Ein Hauch von Maidan in Kiew

Besetzung vor der Rada

Bei den größten Protesten in der Ukraine seit 2014 inszeniert sich der ehemalige georgische Präsident Michail Saakaschwili als glühender Gegner der Regierung.

Für eine kurze Zeit liegt doch ein Hauch von Umsturz in der Luft. Hunderte Menschen harren seit Tagen trotz Kälte in dem Zeltlager aus, das sich vor dem ukrainischen Parlament, der Rada, gebildet hat. Zur Aufstandsbekämpfung gerüstete Hundertschaften marschieren in Formation durch die anliegenden Parks, während aus dem Camp rhythmische Trommelschläge ertönen und ukrainische sowie die schwarz-roten Flaggen der Nationalisten wehen. Die Polizei gewährt zwar Zugang zum Protestcamp, doch an allen Eingängen befinden sich Metall­detektoren, die verhindern sollen, das Waffen ins Lager geschmuggelt werden. Immer wieder gab es in den vergangenen Wochen bei Auseinander­setzungen mit der Polizei Verletzte.

Am 17. Oktober hatte ein breites Bündnis der Opposition zur Demons­tration gegen die Regierung aufgerufen. Mit über 4 000 Demonstranten war es einer der größten Proteste seit dem Umsturz von 2014. Die Forderungen waren einfach: Aufhebung der Immunität der Parlamentsabgeordneten, um sie der Strafverfolgung wegen Korruption auszusetzen, eine Wahlreform und ein unabhängiges Antikorruptionsgericht. Vor allem aber bot die Demonstration eine Bühne, um das Versagen der Regierung in flammenden Worten anzuklagen. Seitdem ist der Platz vor dem Parlament besetzt.

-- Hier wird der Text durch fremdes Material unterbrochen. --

/-- BAR2_READ and BAR2_WRITE (R198, R387): through its BAR2 a function reaches the bytes of its own partition, or of the partition that the
physical function selected; a locked partition, a function that does not serve, or an unmapped offset reads as zeros and drops writes;
outside the region the access aborts and logs STACK_PARTITION. -/
def Obligations.BarTwoAccess : Prop :=
  ∀ (s : State) (f : Fin 18) (off : Nat),
    let p := if f = 0 then fld (getReg s R.STK_BAR2_PART) 3 0 else f.val - 1
    let opn := railsOn s = true ∧ s.host.width ≠ 0 ∧ f ≠ 17 ∧ (getFn s f).d3 = false
    let maps := fun n => fnLive s f = true ∧ isLocked s p = false ∧ relMapped s p off n = true ∧ (relToSa s p off).isSome = true
    (∀ n ecc,
      (¬ opn → exec (.bar2Read f off n ecc) s = .next s) ∧
      (opn → ¬ maps n → Completes (.bar2Read f off n ecc) s (fun t => t = { s with out := s.out ++ [.bar 0 (List.replicate n 0)] })) ∧
      (∀ sa, opn → maps n → relToSa s p off = some sa →
        (saAllowed s p sa n = false → Completes (.bar2Read f off n ecc) s (fun t => ∃ u, Logged s u 0x801 ∧ t = { u with out := u.out ++ [.bar 1 []] })) ∧
        (saAllowed s p sa n = true →
          let r := saRead (latent s ecc) .host p sa n
          Completes (.bar2Read f off n ecc) s (fun t => t = { r.2.2 with out := r.2.2.out ++ [.bar (if r.2.1 then 3 else 0) r.1] })))) ∧
    (∀ data ecc,
      (¬ opn ∨ ¬ maps data.length → exec (.bar2Write f off data ecc) s = .next s) ∧
      (∀ sa, opn → maps data.length → relToSa s p off = some sa →
        (saAllowed s p sa data.length = false → Completes (.bar2Write f off data ecc) s (fun t => ∃ u, Logged s u 0x801 ∧ t = { u with out := u.out ++ [.bar 1 []] })) ∧
        (saAllowed s p sa data.length = true → Completes (.bar2Write f off data ecc) s (fun t => t = saWrite (latent s ecc) .host p sa data))))

/-- FAULT_MERGE_END, FAULT_RING_DRAIN, CORE_HW_FAULT, QUARANTINE_ADD, QUARANTINE_REMOVE (R91, R400, R401, R404, R405): a merged record is
stored at its interval's end; a write of the tail sends the records that wait; a core's hardware fault aborts its step, its array's String
too, and the second within 24 powered hours lists the core; the list takes 16 cores, and a removed core's faults count from zero. -/
def Obligations.FaultsAndQuarantine : Prop :=
  ∀ (s : State),
    let joined := fun (u t : State) (c : Nat) =>
      (u.flash.quarantine.contains c = true → t = u) ∧
      (u.flash.quarantine.contains c = false → 16 ≤ u.flash.quarantine.length → Logged u t 0xA42) ∧
      (u.flash.quarantine.contains c = false → u.flash.quarantine.length < 16 →
        Logged { u with flash := { u.flash with quarantine := u.flash.quarantine ++ [c] } } t 0xA41)
    (∀ i, (∀ o, s.flog.opens[i]? = some o → s.clk.time < o.until_) → exec (.faultMergeEnd i) s = .next s) ∧
    (∀ i o, s.flog.opens[i]? = some o → o.until_ ≤ s.clk.time → Completes (.faultMergeEnd i) s (fun t => t = closeOpens s (fun x => x = o) ∧
      o ∉ t.flog.opens ∧ ∀ x, x ∈ s.flog.opens → x ≠ o → x ∈ t.flog.opens)) ∧
    (∀ (f : Fin 18) (v : W64), (mayWrite s f R.DBG_FLOG_TAIL = false → exec (.faultRingDrain f v) s = .next s) ∧
      (mayWrite s f R.DBG_FLOG_TAIL = true → Completes (.faultRingDrain f v) s (fun t => getReg t R.DBG_FLOG_TAIL = v ∧ OnlyLog (setReg s R.DBG_FLOG_TAIL v) t ∧
        t = drainRing s.flog.onDie.length (setReg s R.DBG_FLOG_TAIL v)))) ∧
    (∀ c : Fin 256,
      let again := ∃ h, lastHw s c = some h ∧ s.flash.hours ≤ h + 24
      let marked := fun (x : State) => { x with flash := { x.flash with hwErr := tset (fun _ => none) x.flash.hwErr c (some s.flash.hours) } }
      (onDie s = false ∨ isFused s c = true → ∀ a, exec (.coreHwFault c a) s = .next s) ∧
      (onDie s = true → isFused s c = false →
        (∀ u, u = marked (coreFault s c .c 0xA40) →
          Completes (.coreHwFault c none) s (fun t => (again → t = joinList u c ∧ joined u t c) ∧ (¬ again → t = u))) ∧
        (∀ a u, (let f := coreFault s c (unitOfArr a) 0xA40
                 u = marked (match fretOf f (arrOf c a) with | some x => strFault f x.1 0xA20 x.2 | none => f)) →
          Completes (.coreHwFault c (some a)) s (fun t => (again → t = joinList u c ∧ joined u t c) ∧ (¬ again → t = u))))) ∧
    (∀ (f : Fin 18) (v : W64),
      (mayWrite s f R.DBG_QUAR_CTRL = false → exec (.quarantineAdd f v) s = .next s ∧ exec (.quarantineRemove f v) s = .next s) ∧
      (v.getLsbD 8 = false → exec (.quarantineAdd f v) s = .next s) ∧ (v.getLsbD 9 = false → exec (.quarantineRemove f v) s = .next s) ∧
      (mayWrite s f R.DBG_QUAR_CTRL = true → v.getLsbD 8 = true → Completes (.quarantineAdd f v) s (fun t => joined s t (fld v 7 0))) ∧
      (mayWrite s f R.DBG_QUAR_CTRL = true → v.getLsbD 9 = true → Completes (.quarantineRemove f v) s (fun t =>
        fld v 7 0 ∉ t.flash.quarantine ∧ (∀ c, c ≠ fld v 7 0 → (c ∈ t.flash.quarantine ↔ c ∈ s.flash.quarantine)) ∧
        lastHw t (fld v 7 0) = none ∧ (∀ c, c ≠ fld v 7 0 → lastHw t c = lastHw s c) ∧ t = { s with flash := { s.flash with quarantine := t.flash.quarantine, hwErr := t.flash.hwErr } })))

Das Bündnis, das die Demonstration vor der Rada unterstützte, reichte, wie für ukrainische Proteste typisch, von den Rechtsextremen der Swoboda-Partei bis zu progressiven Aktivisten.

Treibende Kraft ist Michail Saakaschwili, der ehemalige Präsident Georgiens, der schwor, falls nötig noch Wochen mit seinen Anhängern auszuharren. Als Präsident Petro Poroschenko ihn vor zwei Jahren zum Gouverneur von Odessa ernannte, galt er vielen als effektiver, prowestlicher Reformer. Doch im November 2016 trat er bereits wieder zurück, mittlerweile hat er sich als schärfster Gegner der Regierung neu erfunden. Diese hatte ihm im Sommer sogar die ukrainische Staatsbürgerschaft aberkannt, während er sich im Ausland aufhielt. Damit wurde er staatenlos, denn die Staatsangehörigkeit seines Herkunftslands Georgien hatte er bei der Einbürgerung in die Ukraine aufgeben müssen. Ohnehin droht ihm in Georgien die Verhaftung wegen Veruntreuung.

Aus seiner Rückkehr in die Ukraine machte der gewiefte Populist ein poli­tisches Spektakel. Im September durchbrach er mit Dutzenden seiner Anhänger vor laufenden Kameras eine ukrainische Grenzabsperrung. Seitdem tourt er durch das Land und ruft zu Protesten gegen die Regierung auf – zur »Vollendung des Maidan«. Präsident Petro Poroschenko, dem er in harten Worten seine Verstrickung in die Korruption vorwirft, lässt er damit schwach aussehen.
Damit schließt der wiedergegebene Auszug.